* [Work task]:
Below are the records; copy each line in which "Bool" can be found.

* [Saved data entries]:
□ □ □ □ □
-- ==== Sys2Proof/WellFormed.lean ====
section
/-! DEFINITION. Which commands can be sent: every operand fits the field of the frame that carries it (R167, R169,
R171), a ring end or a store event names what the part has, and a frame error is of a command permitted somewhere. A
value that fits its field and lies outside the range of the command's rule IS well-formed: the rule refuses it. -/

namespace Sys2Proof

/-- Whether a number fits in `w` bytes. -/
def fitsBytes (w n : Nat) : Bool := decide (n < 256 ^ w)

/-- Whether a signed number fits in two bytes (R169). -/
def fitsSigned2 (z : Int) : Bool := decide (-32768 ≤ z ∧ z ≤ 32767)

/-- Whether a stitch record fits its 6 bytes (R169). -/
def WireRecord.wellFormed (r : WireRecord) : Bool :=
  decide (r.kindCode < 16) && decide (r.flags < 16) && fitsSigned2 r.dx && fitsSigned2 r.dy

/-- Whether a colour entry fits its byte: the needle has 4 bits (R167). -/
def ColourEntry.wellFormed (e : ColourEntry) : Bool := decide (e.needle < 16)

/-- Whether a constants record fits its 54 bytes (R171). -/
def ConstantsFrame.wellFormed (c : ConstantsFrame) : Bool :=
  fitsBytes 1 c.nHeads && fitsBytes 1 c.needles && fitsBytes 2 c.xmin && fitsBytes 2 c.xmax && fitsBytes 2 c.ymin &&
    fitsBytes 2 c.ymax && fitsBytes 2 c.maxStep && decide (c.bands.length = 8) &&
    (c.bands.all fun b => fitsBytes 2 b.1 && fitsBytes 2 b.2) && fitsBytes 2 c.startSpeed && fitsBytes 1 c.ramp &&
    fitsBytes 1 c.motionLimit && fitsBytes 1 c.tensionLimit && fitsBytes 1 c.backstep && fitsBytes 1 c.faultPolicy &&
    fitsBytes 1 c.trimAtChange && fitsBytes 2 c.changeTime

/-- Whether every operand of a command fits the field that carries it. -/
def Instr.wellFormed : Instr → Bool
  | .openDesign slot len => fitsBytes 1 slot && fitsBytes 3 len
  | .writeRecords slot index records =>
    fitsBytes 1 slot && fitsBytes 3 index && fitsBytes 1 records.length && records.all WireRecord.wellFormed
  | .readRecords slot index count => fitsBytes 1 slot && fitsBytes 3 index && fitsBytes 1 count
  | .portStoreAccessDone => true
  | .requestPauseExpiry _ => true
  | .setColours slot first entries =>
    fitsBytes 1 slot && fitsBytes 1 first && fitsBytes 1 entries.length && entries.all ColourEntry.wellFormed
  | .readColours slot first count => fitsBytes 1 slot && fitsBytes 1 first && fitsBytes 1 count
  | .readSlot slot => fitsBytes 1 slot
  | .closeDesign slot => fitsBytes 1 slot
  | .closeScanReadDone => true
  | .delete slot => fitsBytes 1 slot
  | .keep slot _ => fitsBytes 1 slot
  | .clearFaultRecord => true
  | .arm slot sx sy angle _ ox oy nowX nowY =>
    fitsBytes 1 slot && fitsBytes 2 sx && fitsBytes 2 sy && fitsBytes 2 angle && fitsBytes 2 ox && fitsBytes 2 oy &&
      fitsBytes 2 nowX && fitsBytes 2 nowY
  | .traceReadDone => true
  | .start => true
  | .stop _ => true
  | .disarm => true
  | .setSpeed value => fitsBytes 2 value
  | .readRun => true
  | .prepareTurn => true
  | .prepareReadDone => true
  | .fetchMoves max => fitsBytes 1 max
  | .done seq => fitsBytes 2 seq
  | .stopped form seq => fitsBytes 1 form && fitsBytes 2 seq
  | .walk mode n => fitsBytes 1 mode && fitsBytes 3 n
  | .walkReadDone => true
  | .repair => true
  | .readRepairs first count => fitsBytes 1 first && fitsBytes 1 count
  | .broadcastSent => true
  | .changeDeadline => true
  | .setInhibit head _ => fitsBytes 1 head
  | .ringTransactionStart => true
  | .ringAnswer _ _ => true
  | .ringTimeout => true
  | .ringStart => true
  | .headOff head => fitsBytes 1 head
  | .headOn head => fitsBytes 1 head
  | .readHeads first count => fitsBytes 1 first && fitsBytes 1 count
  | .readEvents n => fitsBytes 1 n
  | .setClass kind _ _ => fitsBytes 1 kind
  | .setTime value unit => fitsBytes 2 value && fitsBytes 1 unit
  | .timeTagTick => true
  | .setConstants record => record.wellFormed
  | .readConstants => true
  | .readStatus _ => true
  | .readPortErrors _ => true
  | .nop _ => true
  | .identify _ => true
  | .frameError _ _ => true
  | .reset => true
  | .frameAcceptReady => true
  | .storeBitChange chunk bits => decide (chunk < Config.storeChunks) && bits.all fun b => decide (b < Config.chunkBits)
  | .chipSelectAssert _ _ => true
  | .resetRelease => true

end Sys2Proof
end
□ □ □ □ □
* [Answer to this task]:
def fitsBytes (w n : Nat) : Bool := decide (n < 256 ^ w)
def fitsSigned2 (z : Int) : Bool := decide (-32768 ≤ z ∧ z ≤ 32767)
def WireRecord.wellFormed (r : WireRecord) : Bool :=
def ColourEntry.wellFormed (e : ColourEntry) : Bool := decide (e.needle < 16)
def ConstantsFrame.wellFormed (c : ConstantsFrame) : Bool :=
def Instr.wellFormed : Instr → Bool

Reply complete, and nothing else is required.